• DATA FOR THIS TASK:
theorem fwUpdate_refused (h : ¬d.updatable) : (fwUpdate d o).2 = d :=
  congrArg Prod.snd (guard_shut Dev.updatable_iff_not h)

theorem lullNoteOk_iff : (m.body.length == 1 && decide (leAt m.body 0 1 ≤ 1)) = true ↔ m.body.length = 1 ∧ leAt m.body 0 1 ≤ 1 := by
  simp

end

/-- Settles O49: each command case by case (log 78). The words count nine, the statement has eight commands. -/
theorem imagesBootAndUpdate : Obligations.ImagesBootAndUpdate := by
  unfold Obligations.ImagesBootAndUpdate
  refine ⟨fun o hdr body => ?valid, fun s c => ?boot, fun d c h dg => by simp [released_sec], fun s bb bs bp rf => ?ready,
    fun s p m hm => ?imageReq, fun s p m hm => ?imageData, fun s => ⟨fun f hf => next_dev (imageFetchTimeout_asked hf),
      fun hf => next_dev (imageFetchTimeout_idle hf), ?retry, ?update, fun p m hm => ?lullNote⟩,
    fun s p m => ⟨fun h => next_dev (mgmtRx_other h), fun h => next_dev (mgmtRx_other h), fun h => next_dev (mgmtRx_other h)⟩,
    fun d o f => ⟨fun hu => if_pos hu, fun hu => if_neg (by simp [hu]), fun p ps => rfl, rfl, rfl⟩⟩
  case valid =>
    rw [imageFault_eq_none, imLenOk_iff]
    exact Iff.rfl
  case boot =>
    rw [exec_boot]
    refine ⟨fun hb hf => ?_, fun n hb hf => ⟨_, ?_, rfl, fun p hp => ?_⟩, fun hb => ?_⟩
    · rw [boot_runs hb hf]
      simp only [burn, imRevoke, imFloor, imDigest, Dev.flashHdr, Dev.flashBody]
      rfl
    · rw [boot_recovers hb hf]
    · rw [Dev.setSec_dget, startPorts_portState _ hp]
    · rw [boot_idle hb]
  case ready =>
    refine ⟨fun h => ⟨_, next_dev (deviceReady_comes h), rfl, ?_, fun p hp => startPorts_portState _ hp⟩,
      fun h => next_dev (deviceReady_idle h)⟩
    rw [startPorts_sec]; rfl
  case imageReq =>
    refine ⟨fun hright => next_dev ?_, fun hwrong => next_dev (mgmtRx_fault hm (mt imageReqOk_iff.1 (not_not.2 hwrong)))⟩
    exact (mgmtRx_taken hm (imageReqOk_iff.2 hright)).trans imageReq_eq
  case imageData =>
    refine ⟨fun hpart => next_dev (mgmtRx_fault hm (mt imageDataOk_iff.1 hpart)), fun hwhole hf => ?_, fun f hwhole hf => ?_⟩
    all_goals
      have htaken : exec (.imageData p m) s = .next { s with dev := imageData s.dev s.otp p m } :=
        next_dev (mgmtRx_taken hm (imageDataOk_iff.2 hwhole))
      rw [htaken]
    · exact next_dev (imageData_unasked hf)
    · refine ⟨fun hw => next_dev (imageData_unwanted hf hw), fun hw hst => next_dev (imageData_refused hf hw hst),
        fun hw hst hlen => ?_⟩
      rw [imageData_part hf hw hst hlen]
      exact ⟨fun n ht => next_dev (imagePart_later ht), fun ht => next_dev (imagePart_header ht)⟩
  case retry => exact ⟨fun h => next_dev (if_pos h), fun h => next_dev (if_neg h)⟩
  case update => exact ⟨fun h => next_dev (fwUpdate_starts h), fun h => next_dev (fwUpdate_refused h)⟩
  case lullNote =>
    exact ⟨fun h => next_dev (mgmtRx_taken hm (lullNoteOk_iff.2 h)), fun h => next_dev (mgmtRx_fault hm (mt lullNoteOk_iff.1 h))⟩

end Sys2Proof.Machine
end

section
/-! MESSAGE_ROUTE (R354, R355, R360, R369): the ways of a message that arrives, of one that originates here, and of one in transit. -/

namespace Sys2Proof.Machine

/-! ### A message that arrives -/

section
variable {s : State} {port : Nat} {m : Msg}

theorem arrive_down (hup : s.dev.portUp port = false) : arrive s port m = s := if_pos (by simp [hup])

section
variable (hup : s.dev.portUp port = true)
include hup

theorem arrive_sync (hvc : m.vc = 6) : arrive s port m = { s with
    dev := if s.dev.isHostPort port then protoFault s.dev port else syncArrives s.dev port m } := by
  rw [arrive, if_neg (by simp [hup]), if_pos hvc]
  split <;> rfl

theorem arrive_mgmt (hvc : m.vc = 4) (hkind : neighbourKind m.hdr.kind = true) :
    arrive s port m = { s with dev := mgmtArrives s port m } := by
  rw [arrive, if_neg (by simp [hup]), if_neg (by omega), if_pos ⟨hvc, hkind⟩]

variable (hvc : m.vc ≠ 6) (hrouted : ¬(m.vc = 4 ∧ neighbourKind m.hdr.kind = true))
include hvc hrouted

theorem arrive_broken (hlayout : layoutOk m = false) : arrive s port m = { s with dev := protoFault s.dev port } := by
  rw [arrive, if_neg (by simp [hup]), if_neg hvc, if_neg hrouted, if_pos (by simp [hlayout])]

variable (hlayout : layoutOk m = true)
include hlayout

theorem arrive_unmapped (hhost : s.dev.isHostPort port = true) (hstamp : hostStamp s.dev m = none) :
    arrive s port m = { s with dev := s.dev.bump (O.HOST_UNMAPPED port) } := by
  rw [arrive, if_neg (by simp [hup]), if_neg hvc, if_neg hrouted, if_neg (by simp [hlayout]), if_pos hhost, hstamp]

variable {m1 : Msg} (hstamp : (if s.dev.isHostPort port then hostStamp s.dev m else some m) = some m1)
include hstamp

theorem arrive_onward (hdest : s.dev.destOf m1.hdr.dst m1.hdr.dstHost ≠ .here) :
    arrive s port m = { s with dev := s.dev.transit port none m1 } := by
  rw [arrive, if_neg (by simp [hup]), if_neg hvc, if_neg hrouted, if_neg (by simp [hlayout]), hstamp]
  dsimp only
  split
  · next hhere => exact absurd hhere hdest
  · rfl

theorem arrive_here (hdest : s.dev.destOf m1.hdr.dst m1.hdr.dstHost = .here) : arrive s port m = here s port m1 := by
  rw [arrive, if_neg (by simp [hup]), if_neg hvc, if_neg hrouted, if_neg (by simp [hlayout]), hstamp]
  dsimp only
  rw [hdest]

end

/-! ### A message that originates here -/

theorem originate_unrouted (hvc : m.vc = 3 ∨ m.vc = 6 ∨ 7 < m.vc) : originate s m = s := if_pos hvc

section
variable (hvc : ¬(m.vc = 3 ∨ m.vc = 6 ∨ 7 < m.vc))
include hvc

theorem originate_onward (hdest : s.dev.destOf m.hdr.dst m.hdr.dstHost ≠ .here) : originate s m = { s with
    dev := s.dev.sendMsg m.vc m.hdr.kind m.hdr.dst m.hdr.dstHost m.hdr.sjob m.hdr.schan (some m.hdr.sjob) m.body } := by
  rw [originate, if_neg hvc]
  dsimp only
  split
  · next hhere => exact absurd hhere hdest
  · rfl

theorem originate_here (hdest : s.dev.destOf m.hdr.dst m.hdr.dstHost = .here) :
    let q := s.dev.nextSeq m.hdr.dst m.vc
    originate s m = here { s with dev := q.2 } 16
      { m with hdr := { m.hdr with hops := 0, src := s.dev.srcId, srcHost := false, seq := q.1 } } := by
  rw [originate, if_neg hvc]
  dsimp only
  rw [hdest]

end

theorem exec_messageRoute_arrives (h : port < 16) : exec (.messageRoute port m) s = .next (arrive s port m) :=
  congrArg Host.Outcome.next (if_pos h)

• WHAT TO DO:
Starting at the line with "include hvc hrouted" and ending at the line with "include hlayout", print each line of the listing above exactly, with no other lines.

• WRITTEN SOLUTION:
include hvc hrouted

theorem arrive_broken (hlayout : layoutOk m = false) : arrive s port m = { s with dev := protoFault s.dev port } := by
  rw [arrive, if_neg (by simp [hup]), if_neg hvc, if_neg hrouted, if_pos (by simp [hlayout])]

variable (hlayout : layoutOk m = true)
include hlayout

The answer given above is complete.